We demonstrate that VDJ recombination biases during B-cell development are unlikely the cause for the correlation between VH germline usage and the CDR-H3 conformation. Both IGHV3-3 and IGHV3S53 segments appear to recombine with similar frequency with different JH segments, predominantly with JH4 (Fig. 5b). We do not observe large differences in the usage of long and short DH germlines between VH3-3 and VH3S53 based antibodies suggesting that a VDJ usage bias where VH3-3 preferably recombines with long DH-segments leading to longer CDR-H3 loops and a kinked H3 conformation does not exist (Fig. 5c). Furthermore, exonuclease activity and random N-nucleotide incorporation alter the junction of the VH, DH, JH segment during VDJ recombination. Exonuclease trimming has been reported to be sequence-dependent and thus might vary between different germlines, while N-nucleotide addition is expected to be random33,34. From a detailed analysis of the VDJ junctions of IGHV3-3 and IGHV3S53-derived antibodies that carry J-segments which are all derived from JH4, we observed differences in trimming in the JH4 segment but not in the two VH segments (Fig. 5). If a trimming bias originating from sequence composition differences is the cause of CDR-H3 loop length differences, we would expect the opposite, that the JH4 segment trimming is the same and the VH segment differs. We, therefore, conclude the observed differences in the VDJ junction between IGHV3-3 and IGHV3S53-derived antibodies—differences in the number of random N-nucleotide insertions and differences in JH4 trimming—are not a product of VDJ recombination biases.

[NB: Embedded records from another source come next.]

@[simp] theorem tick_ports (s : State) (t : Nat) : (s.tick t).dev.ports = s.dev.ports := by
  unfold State.tick; split
  · exact countTime_keeps (fun d => d.ports) count_ports _ _ _
  · rfl
@[simp] theorem tick_cmds (s : State) (t : Nat) : (s.tick t).dev.cmds = s.dev.cmds := by
  unfold State.tick; split
  · exact countTime_keeps (fun d => d.cmds) count_cmds _ _ _
  · rfl
@[simp] theorem tick_regs (s : State) (t : Nat) : (s.tick t).dev.regs = s.dev.regs := by
  unfold State.tick; split
  · exact countTime_keeps (fun d => d.regs) count_regs _ _ _
  · rfl
@[simp] theorem tick_adm (s : State) (t : Nat) : (s.tick t).dev.adm = s.dev.adm := by
  unfold State.tick; split
  · exact countTime_keeps (fun d => d.adm) count_adm _ _ _
  · rfl
@[simp] theorem tick_plat (s : State) (t : Nat) : (s.tick t).dev.plat = s.dev.plat := by
  unfold State.tick; split
  · exact countTime_keeps (fun d => d.plat) count_plat _ _ _
  · rfl
@[simp] theorem tick_leaves (s : State) (t : Nat) : (s.tick t).dev.leaves = s.dev.leaves := by
  unfold State.tick; split
  · exact countTime_keeps (fun d => d.leaves) count_leaves _ _ _
  · rfl
@[simp] theorem tick_root (s : State) (t : Nat) : (s.tick t).dev.root = s.dev.root := by
  unfold State.tick; split
  · exact countTime_keeps (fun d => d.root) count_root _ _ _
  · rfl
@[simp] theorem tick_scan (s : State) (t : Nat) : (s.tick t).dev.scan = s.dev.scan := by
  unfold State.tick; split
  · exact countTime_keeps (fun d => d.scan) count_scan _ _ _
  · rfl
@[simp] theorem tick_chain (s : State) (t : Nat) : (s.tick t).dev.chain = s.dev.chain := by
  unfold State.tick; split
  · exact countTime_keeps (fun d => d.chain) count_chain _ _ _
  · rfl
@[simp] theorem tick_mdl (s : State) (t : Nat) : (s.tick t).dev.mdl = s.dev.mdl := by
  unfold State.tick; split
  · exact countTime_keeps (fun d => d.mdl) count_mdl _ _ _
  · rfl
@[simp] theorem tick_nb (s : State) (t : Nat) : (s.tick t).dev.nb = s.dev.nb := by
  unfold State.tick; split
  · exact countTime_keeps (fun d => d.nb) count_nb _ _ _
  · rfl
@[simp] theorem tick_mem (s : State) (t : Nat) : (s.tick t).dev.mem = s.dev.mem := by
  unfold State.tick; split
  · exact countTime_keeps (fun d => d.mem) count_mem _ _ _
  · rfl
@[simp] theorem tick_com (s : State) (t : Nat) : (s.tick t).dev.com = s.dev.com := by
  unfold State.tick; split
  · exact countTime_keeps (fun d => d.com) count_com _ _ _
  · rfl
@[simp] theorem tick_fab (s : State) (t : Nat) : (s.tick t).dev.fab = s.dev.fab := by
  unfold State.tick; split
  · exact countTime_keeps (fun d => d.fab) count_fab _ _ _
  · rfl
@[simp] theorem tick_pwr (s : State) (t : Nat) : (s.tick t).dev.pwr = s.dev.pwr := by
  unfold State.tick; split
  · exact countTime_keeps (fun d => d.pwr) count_pwr _ _ _
  · rfl
@[simp] theorem tick_start (s : State) (t : Nat) : (s.tick t).dev.start = s.dev.start := by
  unfold State.tick; split
  · exact countTime_keeps (fun d => d.start) count_start _ _ _
  · rfl
@[simp] theorem tick_tst (s : State) (t : Nat) : (s.tick t).dev.tst = s.dev.tst := by
  unfold State.tick; split
  · exact countTime_keeps (fun d => d.tst) count_tst _ _ _
  · rfl
@[simp] theorem tick_brd (s : State) (t : Nat) : (s.tick t).dev.brd = s.dev.brd := by
  unfold State.tick; split
  · exact countTime_keeps (fun d => d.brd) count_brd _ _ _
  · rfl
@[simp] theorem tick_sent (s : State) (t : Nat) : (s.tick t).dev.sent = s.dev.sent := by
  unfold State.tick; split
  · exact countTime_keeps (fun d => d.sent) count_sent _ _ _
  · rfl
@[simp] theorem tick_freeCtr (s : State) (t : Nat) : (s.tick t).dev.freeCtr = s.dev.freeCtr := by
  unfold State.tick; split
  · exact countTime_keeps (fun d => d.freeCtr) count_freeCtr _ _ _
  · rfl
@[simp] theorem tick_fuse (s : State) (t : Nat) : (s.tick t).fuse = s.fuse := by unfold State.tick; split <;> rfl
@[simp] theorem tick_pending (s : State) (t : Nat) : (s.tick t).pending = s.pending := by unfold State.tick; split <;> rfl

/-- A command whose time is not later than the clock's, or that meets a unit in reset, finds the state as it was. -/
theorem tick_still {s : State} {t : Nat} (h : s.dev.timeRuns = false ∨ t ≤ s.clk.now) : s.tick t = s := by
  unfold State.tick
  rcases h with h | h
  · simp [h]
  · have : ¬s.clk.now < t := by omega
    simp [this]

end Sys2Proof.Laws
end

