-- ==== Sys2Proof/Tests/Slice0.lean ====
section
/-! SUPPORT. Tests: one ill-formed term for each check of WellFormed, worked examples of the manual, and for each statement a state and operands that meet its hypotheses. Expected values are the manual's, or taken from its tables by hand. -/

open Sys2Proof Sys2Proof.Machine

namespace Sys2Proof.Tests

-- One test after another: tests that wait for one another each take a stack of their own.
set_option Elab.async false

/-! ### Small states -/

/-- A node in service with four host links up, 1 GiB partitions and interface 3.2 agreed, at datum time 10 ms with valid time. -/
def base : State :=
  { State.reset with
    clk := { Clock.reset with now := 10000000, state := .locked, errBound := 8, valid := true },
    dev := { Dev.reset with
      start := { Start.reset with phase := .service, stake := 10 }, brd := { Board.reset with resetN := false },
      ports := Vector.replicate 4 { HostPort.reset with linkUp := true, agreed := some (3, 2), part := { PartCfg.zero with gib := 1 } } } }

/-- A state with its device changed. -/
def onDev (s : State) (f : Dev → Dev) : State := { s with dev := f s.dev }

/-- A state whose slot 0 of port 0 holds a new command: opcode, EXPERT, and body fields as (offset, length, value). -/
def put (s : State) (op : Nat) (expert : Bool) (body : List (Nat × Nat × Nat)) : State :=
  onDev s fun d => d.updPort 0 fun h =>
    { h with order := [0], slots := body.foldl (fun m e => Mem.wrN m e.1 e.2.1 e.2.2) (Mem.wrN [] 0 8 (2 ^ 32 + op * 65536 + boolNat expert)) }

def cmdOf (s : State) : Cmd := s.dev.readCmd s.clk 0 0

/-- What an accepted command needs, but for its identity. -/
def ready (s : State) (op : Nat) : Bool :=
  s.dev.live && (s.dev.port 0).linkUp && (s.dev.port 0).order.head? = some 0 && s.dev.newSeq 0 0 && !(s.dev.slotBusy 0 0) && (cmdOf s).opcode = op &&
    ((s.dev.takeCmd (cmdOf s)).firstCheck (cmdOf s) false).isNone && (s.dev.takeCmd (cmdOf s)).cmds.replay.isEmpty &&
    (s.ready (cmdOf s)).modeAllows op && !(((s.ready (cmdOf s)).port 0).fenced (cmdOf s).resultAddr (cmdOf s).resultLen)

theorem accepted {s : State} {op : Nat} (h : ready s op = true) : Accepted ⟨0, 0, 0⟩ op s (cmdOf s) := by
  simp only [ready, Bool.and_eq_true, decide_eq_true_eq, Bool.not_eq_true', List.isEmpty_iff, Option.isNone_iff_eq_none] at h
  obtain ⟨⟨⟨⟨⟨⟨⟨⟨⟨h1, h2⟩, h3⟩, h4⟩, h5⟩, h6⟩, h7⟩, h8⟩, h9⟩, h10⟩ := h
  refine ⟨?_, h6, h7, fun _ => ⟨?_, ?_⟩, h9, h10⟩
  · simp [Dev.headCmd, h1, h2, h3, h4, h5, cmdOf]
  · simp [Dev.findRec, h8]
  · simp [Dev.roomForRec, h8, Config.replayRecords]

/-- What a command that the node's mode does not allow needs, but for its identity. -/
def turned (s : State) (op : Nat) : Bool :=
  s.dev.live && (s.dev.port 0).linkUp && (s.dev.port 0).order.head? = some 0 && s.dev.newSeq 0 0 && !(s.dev.slotBusy 0 0) && (cmdOf s).opcode = op &&
    ((s.dev.takeCmd (cmdOf s)).firstCheck (cmdOf s) false).isNone && (s.dev.takeCmd (cmdOf s)).cmds.replay.isEmpty && !((s.ready (cmdOf s)).modeAllows op)

theorem turnedAway {s : State} {op : Nat} (h : turned s op = true) : TurnedAway ⟨0, 0, 0⟩ op s (cmdOf s) := by
  simp only [turned, Bool.and_eq_true, decide_eq_true_eq, Bool.not_eq_true', List.isEmpty_iff, Option.isNone_iff_eq_none] at h
  obtain ⟨⟨⟨⟨⟨⟨⟨⟨h1, h2⟩, h3⟩, h4⟩, h5⟩, h6⟩, h7⟩, h8⟩, h9⟩ := h
  refine ⟨?_, h6, h7, fun _ => ⟨?_, ?_⟩, h9⟩
  · simp [Dev.headCmd, h1, h2, h3, h4, h5, cmdOf]
  · simp [Dev.findRec, h8]
  · simp [Dev.roomForRec, h8, Config.replayRecords]

/-! ### Witnesses: the field book and the registers -/

def k0 : Take := ⟨0, 0, 0⟩

/-- A port changed. -/
def onPort0 (s : State) (f : HostPort → HostPort) : State := onDev s fun d => d.updPort 0 f

theorem witness_cmd_word : ∃ (s v : State) (p : Port) (n : SlotNo) (w : W64), v = s.tick 0 ∧ v.dev.portOn p = true ∧ w.toNat / 2 ^ 32 ≠ 0 ∧
    NMap.get? (v.dev.port p).lastSeq n.val ≠ some (w.toNat / 2 ^ 32) ∧ v.dev.slotBusy p n = false ∧ n ∉ (v.dev.port p).order :=
  ⟨base, base, 0, 0, 0x100000000, rfl, by decide⟩

/-- A slot whose command still runs. -/
def busy (s : State) (op : Nat) (body : List (Nat × Nat × Nat)) : State :=
  let x := put s op false body
  onDev x fun d => { d with cmds := { d.cmds with running := [cmdOf x], nextNo := 1 } }

theorem witness_cmd_word_deferred : ∃ (s v : State) (p : Port) (n : SlotNo) (w : W64), v = s.tick 0 ∧ v.dev.portOn p = true ∧ w.toNat / 2 ^ 32 ≠ 0 ∧
    NMap.get? (v.dev.port p).lastSeq n.val ≠ some (w.toNat / 2 ^ 32) ∧ v.dev.slotBusy p n = true ∧ n ∉ (v.dev.port p).deferred :=
  ⟨busy base 0x0101 [], busy base 0x0101 [], 0, 0, 0x200000000, rfl, by decide⟩

theorem witness_deferred_take : ∃ (s v : State) (k : Take), v = s.tick k.t ∧ v.dev.live = true ∧ (v.dev.port k.port).linkUp = true ∧
    k.slot ∈ (v.dev.port k.port).deferred ∧ v.dev.slotBusy k.port k.slot = false ∧ v.dev.newSeq k.port k.slot = true ∧ k.slot ∉ (v.dev.port k.port).order :=
  let s := onPort0 (put base 0x0101 false []) fun h => { h with order := [], deferred := [0] }
  ⟨s, s, k0, rfl, by decide⟩

theorem witness_old_seq : ∃ (s v : State) (p : Port) (n : SlotNo) (w : W64), v = s.tick 0 ∧ v.dev.portOn p = true ∧
    NMap.get? (v.dev.port p).lastSeq n.val = some (w.toNat / 2 ^ 32) :=
  let s := onPort0 base fun h => { h with lastSeq := [(0, 1)] }
  ⟨s, s, 0, 0, 0x100000000, rfl, by decide⟩

theorem witness_dev_hello : ∃ (s v : State) (k : Take) (cmd : Cmd) (m : Nat), v = s.tick k.t ∧ Accepted k 0x0100 v cmd ∧ 8 ≤ cmd.resultLen ∧ highestMinor (cmd.f 0x40 2) = some m :=
  let s := put base 0x0100 false [(0x40, 2, 3), (0x42, 1, 2), (0x38, 8, 8)]
  ⟨s, s, k0, cmdOf s, 2, rfl, accepted (by decide), by decide⟩

theorem witness_dev_info : ∃ (s v : State) (k : Take) (cmd : Cmd), v = s.tick k.t ∧ Accepted k 0x0101 v cmd ∧ 256 ≤ cmd.resultLen :=
  let s := put base 0x0101 false [(0x38, 8, 256)]
  ⟨s, s, k0, cmdOf s, rfl, accepted (by decide), by decide⟩

theorem witness_dev_log_read : ∃ (s v : State) (k : Take) (cmd : Cmd), v = s.tick k.t ∧ Accepted k 0x0106 v cmd ∧ cmd.f 0x40 1 ≤ 3 :=
  let s := put base 0x0106 false [(0x40, 1, 3), (0x38, 8, 64)]
  ⟨s, s, k0, cmdOf s, rfl, accepted (by decide), by decide⟩

theorem witness_time_status : ∃ (s v : State) (k : Take) (cmd : Cmd), v = s.tick k.t ∧ Accepted k 0x0C00 v cmd ∧ 32 ≤ cmd.resultLen :=
  let s := put base 0x0C00 false [(0x38, 8, 32)]
  ⟨s, s, k0, cmdOf s, rfl, accepted (by decide), by decide⟩

theorem witness_end : ∃ (d : Dev) (cmd : Cmd) (status flags : Nat), d.cmd? cmd.ref = some cmd ∧ cmd.abandoned = false ∧
    (∀ x ∈ d.cmds.running, x.ref = cmd.ref ∨ x.isLocal = false ∨ x.tenant ≠ cmd.tenant ∨ x.cmdId ≠ cmd.cmdId) ∧ status < 2 ^ 16 ∧ flags < 16 :=
  let s := busy base 0x0101 []
  ⟨s.dev, cmdOf (put base 0x0101 false []), stOk, 1, rfl, rfl, by decide, by decide, by decide⟩

theorem witness_done_signal : ∃ (s v : State) (p : Port), v = s.tick 0 ∧ v.dev.portOn p = true ∧ (v.dev.port p).doneEn = true ∧ (v.dev.port p).newDone = true ∧
    (v.dev.port p).doneSummary ≠ 0 ∧ (∀ x, (v.dev.port p).lastSignal = some x → x + 1000 * (v.dev.port p).modUs.toNat ≤ v.clk.now) :=
  let s := onPort0 base fun h => { h with doneEn := true, newDone := true, doneSummary := 1, lastSignal := some 9984000 }
  ⟨s, s, 0, rfl, by decide, rfl, rfl, fun h => absurd (congrArg (fun b : BitVec 512 => b.getLsbD 0) h) (by simp [s, onPort0, onDev]), by intro x h; cases h; decide⟩

theorem witness_admin_port : ∃ (s v : State) (p : Port) (data : List Byte), v = s.tick 0 ∧ v.dev.portOn p = true ∧ v.dev.regs.adminPorts.getLsbD p.val = true ∧ data.length = 8 :=
  ⟨base, base, 0, List.replicate 8 0, rfl, by decide⟩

If VDJ recombination biases are unlikely to explain the correlation between CDR-H3 conformation and germline usage, selection pressures that occur during B-cell development might provide an explanation. The ontogeny of domain antibodies in camelids is not well understood, but VHH antibodies likely share their development with regular VH/VL antibodies in llama35, and thus similar selection pressures shape the VHH immune repertoire during B-cell development. One major selection step is the removal of autoreactive or multi-specific B-cells36,29 but also the interaction with chaperones and chaperone-like molecules such as the surrogate light chain during early B-cell development shapes the immune repertoire37. Finally, antigen-experienced B-cells often undergo affinity maturation which changes the biophysical properties of antibodies38.

We propose that selection pressure during B-cell development in conjunction with the biophysical properties of FWR2 shape the VHH CDR-H3 loop conformation. IGHV3-3-derived antibodies, which have a hydrophobic FWR2 might be selected to have longer CDR-H3 loops, which adopt a kinked CDR-H3 conformation covering FWR2. This notion is supported by previous work which established a correlation between CDR-H3 loop length and aggregation propensity in VHH demonstrating that VHHs with longer CDR-H3 loops are less-aggregation prone39. In contrast, IGVH3S53-derived antibodies are selected to have shorter CDR-H3 loops with an extended conformation as their hydrophilic FWR2 is less likely to provide the hydrophobic scaffold required for the kinked CDR-H3 conformation. Indeed, a recent structural study demonstrated for one particular VHH that the FWR2 composition impacts the kinked CDR-H3 conformation thereby drastically reducing the Tm of the VHH29. We demonstrated that the FWR2 composition impacts also other VHHs with a kinked CDR-H3 suggesting that a hydrophobic FWR2 as it occurs in IGHV3-3 stabilizes a kinked CDR-H3 in many VHHs (Fig. 6).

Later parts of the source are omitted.